Birds of the Baltic: An Orinthological Travelogue, E.J. Barnes (Drowned Town Press, 2005)

This unique peek into bird watching across the Baltics is done in an accessible, comic book format, complete with light-yet- compelling narrative. The characters visit the Baltics for vacation (Lithuania, Latvia, and Estonia), and their first stop is the Lithuania’s captial, Vilnius. During their tour around Gediminas’ Pilis (Grand Duke Gediminas’ Castle), the female character spots unusual birds gathering around which she likens to “crows with gray vests”. These birds seem to resemble mockingbirds to her, although they are not indigenous. Their distinct mannerisms set them apart from other birds, namely the repetitious bobbing of their tails. This little bobbing-tailed bird perplexes the travelers for the remainder of their trip through the Baltics.

She asks a Lithuanian inn-keeper who does not seem to know, then, when in Latvia, asks a Latvian tour guide. A “lapwing” is suggested along the way. Finally, an English-speaking Estonian tour guide who happens to have on her person a multi-language nature guide solves the case of the mystery bird–it is a White Wagtail.
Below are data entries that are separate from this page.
/-- Settles O47, by the kind of event: a register write and the host's side leave ERR. -/
theorem errIsWrittenByCompletionOnly : Obligations.ErrIsWrittenByCompletionOnly := by
  intro s t h hne
  cases registerEvent_of_step h with
  | command w hw hq hr =>
    exact .inl ⟨by simp [State.busy, hw], by simp [State.busy, (runCommand_idle hr).1], hq⟩
  | read a l hw hi ht => exact absurd (by simp [ht]) hne
  | write a v l hw hi ht => exact absurd (by simp [ht]) hne
  | reset l hi => exact .inr ⟨l, hi, (status_of_rst h hi).1⟩
  | hostSide hk => exact absurd (congrArg State.err hk) hne

/-- Settles O48: of the events that are no reset, only a command and a register write reach RAW or PIX. -/
theorem rawAndPixChangeByNamedEventsOnly : Obligations.RawAndPixChangeByNamedEventsOnly := by
  intro s t h hrst
  cases registerEvent_of_step h with
  | command w hw hq hr =>
    exact ⟨fun hne => .inl ⟨w, hw, runCommand_raw_changes hr hne⟩,
      fun hne => .inl ⟨w, hw, runCommand_pix_changes hr hne⟩⟩
  | read a l hw hi ht => simp [ht]
  | write a v l hw hi ht =>
    subst ht
    refine ⟨fun hne => .inr ?_, fun hne => .inr ?_⟩
    · obtain ⟨j, hj⟩ := writeReg_raw_changes hne
      exact ⟨a, v, l, j, hw, hi, hj⟩
    · obtain ⟨y, x, hx⟩ := writeReg_pix_changes hne
      exact ⟨a, v, l, y, x, hw, hi, hx⟩
  | reset l hi => exact absurd hi (hrst l)
  | hostSide hk => rw [hk]; simp

/-- Settles O49: a command's frame holds all five registers, so that only a register write is left. -/
theorem lengthsAndShapeChangeByHostWritesOnly : Obligations.LengthsAndShapeChangeByHostWritesOnly := by
  intro s t h hrst
  cases registerEvent_of_step h with
  | command w hw hq hr => rw [runCommand_frame hr]; simp
  | read a l hw hi ht => simp [ht]
  | write a v l hw hi ht =>
    subst ht
    simp only [writeReg_blobLen, writeReg_logoLen, writeReg_imgW, writeReg_imgH, writeReg_imgCh, State.withInputs_blobLen,
      State.withInputs_logoLen, State.withInputs_imgW, State.withInputs_imgH, State.withInputs_imgCh, ite_ne_right_iff]
    refine ⟨?_, ?_, ?_, ?_, ?_⟩ <;> exact fun ⟨hr, _⟩ => ⟨a, v, l, hi, hr, if_pos hr⟩
  | reset l hi => exact absurd hi (hrst l)
  | hostSide hk => rw [hk]; simp

/-- STATUS after an ATTACH that the step completes (R90). -/
theorem attach_status_of_step {s t : State} {w : Word} (h : step s = .next t) (hw : s.running = some w)
    (hq : s.quiet = true) (ha : decode w = .command .attach) :
    (335 ≤ s.blobLen.toNat ∧ t.blobValid = true ∧ t.err = 0) ∨
      (s.blobLen.toNat < 335 ∧ t.blobValid = false ∧ t.err = 1) := by
  have hr := runCommand_of_step h hw hq
  rw [runCommand_of_command ha] at hr
  exact exec_attach_status hr

/-- The events of R27: what a step that leaves BLOB_VALID otherwise than it was has done. -/
theorem blobValid_changes {s t : State} (h : step s = .next t) (hne : t.blobValid ≠ s.blobValid) :
    (∃ w, s.running = some w ∧ s.quiet = true ∧ decode w = .command .attach) ∨
      (∃ a w l, s.running = none ∧ s.inputs = .regWrite a w :: l ∧ region a = .blobLen ∧ t.blobValid = false) ∨
      (∃ l, s.inputs = .rst :: l) := by
  cases registerEvent_of_step h with
  | command w hw hq hr =>
    by_contra hn
    exact hne (runCommand_blobValid_of_ne hr fun ha => hn (.inl ⟨w, hw, hq, ha⟩))
  | read a l hw hi ht => exact absurd (by simp [ht]) hne
  | write a v l hw hi ht =>
    subst ht
    have hr : region a = .blobLen := by
      by_contra hr
      simp [hr] at hne
    exact .inr (.inl ⟨a, v, l, hw, hi, hr, by simp [hr]⟩)
  | reset l hi => exact .inr (.inr ⟨l, hi⟩)
  | hostSide hk => exact absurd (congrArg State.blobValid hk) hne

/-- Settles O46: `blobValid_changes` for the events there are, and what each of them leaves in BLOB_VALID. -/
theorem blobValidIsWrittenByNamedEventsOnly : Obligations.BlobValidIsWrittenByNamedEventsOnly := by
  intro s t h
  have hattach := fun w => attach_status_of_step (w := w) h
  have hwrite : ∀ a w l, s.running = none → s.inputs = .regWrite a w :: l → region a = .blobLen →
      t.blobValid = false := by
    intro a w l hw hi hr
    rw [eq_writeReg_of_step h hw hi]
    simp [hr]
  have hrst : ∀ l, s.inputs = .rst :: l → t.blobValid = false := fun l hi => (status_of_rst h hi).2
  refine ⟨fun hv => ?_, fun hv => ?_, ?_, hwrite, hrst⟩
  · by_cases hs : s.blobValid = true
    · exact .inl hs
    right
    rcases blobValid_changes h (by simp [hv, hs]) with ⟨w, hw, hq, ha⟩ | ⟨a, w, l, -, -, -, hf⟩ | ⟨l, hi⟩
    · rcases hattach w hw hq ha with ⟨-, -, he⟩ | ⟨-, hf, -⟩
      · exact ⟨w, hw, hq, ha, he⟩
      · simp [hf] at hv
    · simp [hf] at hv
    · simp [hrst l hi] at hv
  · by_cases hs : s.blobValid = false
    · exact .inl hs
    right
    rcases blobValid_changes h (by simpa [hv] using hs) with ⟨w, hw, hq, ha⟩ | ⟨a, w, l, hw, hi, hr, -⟩ | hi
    · rcases hattach w hw hq ha with ⟨-, ht, -⟩ | ⟨-, -, he⟩
      · simp [ht] at hv
      · exact .inl ⟨w, hw, hq, ha, he⟩
    · exact .inr (.inl ⟨a, w, l, hw, hi, hr⟩)
    · exact .inr (.inr hi)
  · intro w hw hq ha
    rcases hattach w hw hq ha with ⟨hl, hv, -⟩ | ⟨hl, hv, -⟩ <;> simp [hv, hl]
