-- ==== Sys2Proof/Machine/Packer.lean ====
section
/-! DEFINITION. The bit packer: its subroutines (42_bitpack.md R105 to R107) and the commands PINIT, PWRITE and PFLUSH
(R109 to R111). -/

namespace Sys2Proof.Machine

/-! ### Subroutines -/

/-- `pack_init()` (R105). -/
def State.packInit (s : State) : State := { s with pacc := 0, pnb := 0, outLen := 0, codeCount := 0 }

/-- One turn of R106's loop: the bit goes to place `7 - n` of the partial byte, which is written to memory when it is full. -/
def State.packBit (s : State) (bit : Bool) : State :=
  let acc := setBit s.pacc (7 - s.pnb.toNat) bit
  if s.pnb.toNat + 1 = 8 then { s.putByte acc with pacc := 0, pnb := 0 }
  else { s with pacc := acc, pnb := s.pnb + 1 }

/-- R106's loop, `for i = w-1 downto 0`. -/
def State.packBits (s : State) (v : Code) : Nat → State
  | 0 => s
  | i + 1 => State.packBits (s.packBit (v.getLsbD i)) v i

/-- `pack_write(v, w)` (R106): everything, or OutputOverflow(v) with nothing changed. -/
def State.packWrite (s : State) (v : Code) (w : Nat) : Except Err State :=
  if s.outLen.toNat + (s.pnb.toNat + w) / 8 > s.dstCap.toNat then .error (Err.overflow v)
  else .ok { s.packBits v w with codeCount := s.codeCount + 1 }

/-- `pack_flush()` (R107): the partial byte goes out, or OutputOverflow(0) with nothing changed. -/
def State.packFlush (s : State) : Except Err State :=
  if s.pnb = 0 then .ok s
  else if s.outLen.toNat + 1 > s.dstCap.toNat then .error Err.flushOverflow
  else .ok { s.putByte s.pacc with pacc := 0, pnb := 0 }

/-! ### Commands -/

/-- The work of PINIT (R109). -/
def State.pinitBody (s : State) : State := s.packInit.complete

/-- The work of PWRITE (R110): the width is checked before the capacity (R170). -/
def State.pwriteBody (s : State) : State :=
  s.finish
    (if widthOk s.widthArg = false then .error (Err.illegal 6)
     else s.packWrite s.codeArg s.widthArg.toNat)

/-- The work of PFLUSH (R111). -/
def State.pflushBody (s : State) : State := s.finish s.packFlush

/-- PINIT (R109). -/
def execPinit (s : State) : Outcome := s.runPrimitive .pinit State.pinitBody

/-- PWRITE (R110). -/
def execPwrite (s : State) : Outcome := s.runPrimitive .pwrite State.pwriteBody

/-- PFLUSH (R111). -/
def execPflush (s : State) : Outcome := s.runPrimitive .pflush State.pflushBody

end Sys2Proof.Machine
end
The illustrations in this comic are pleasant and clearly tell the story, even to this reviewer’s liking, without many explanations. Points of interest most notable necessitating the monologue: a stop in Estonia, Tartu, which highlights a ceremony of Midsummer’s Eve, or, Jannipaev. Once a pagan sun holiday, it became Christianized as St. John’s Day, a time for men named John, (Janis, Jons) to wear wreaths of oak leaves upon their heads.

“You stay up all night and go hunting in the woods for fern blossom. This is really an excuse for spending the night drinking with your friends around the bonfire and rolling in the bushes with your sweetie. It is, after all, a fertility ritual.”

This is a fun little comic with heart. As much of an orinthological lesson as it is a charming documentation of a trip to the Baltics.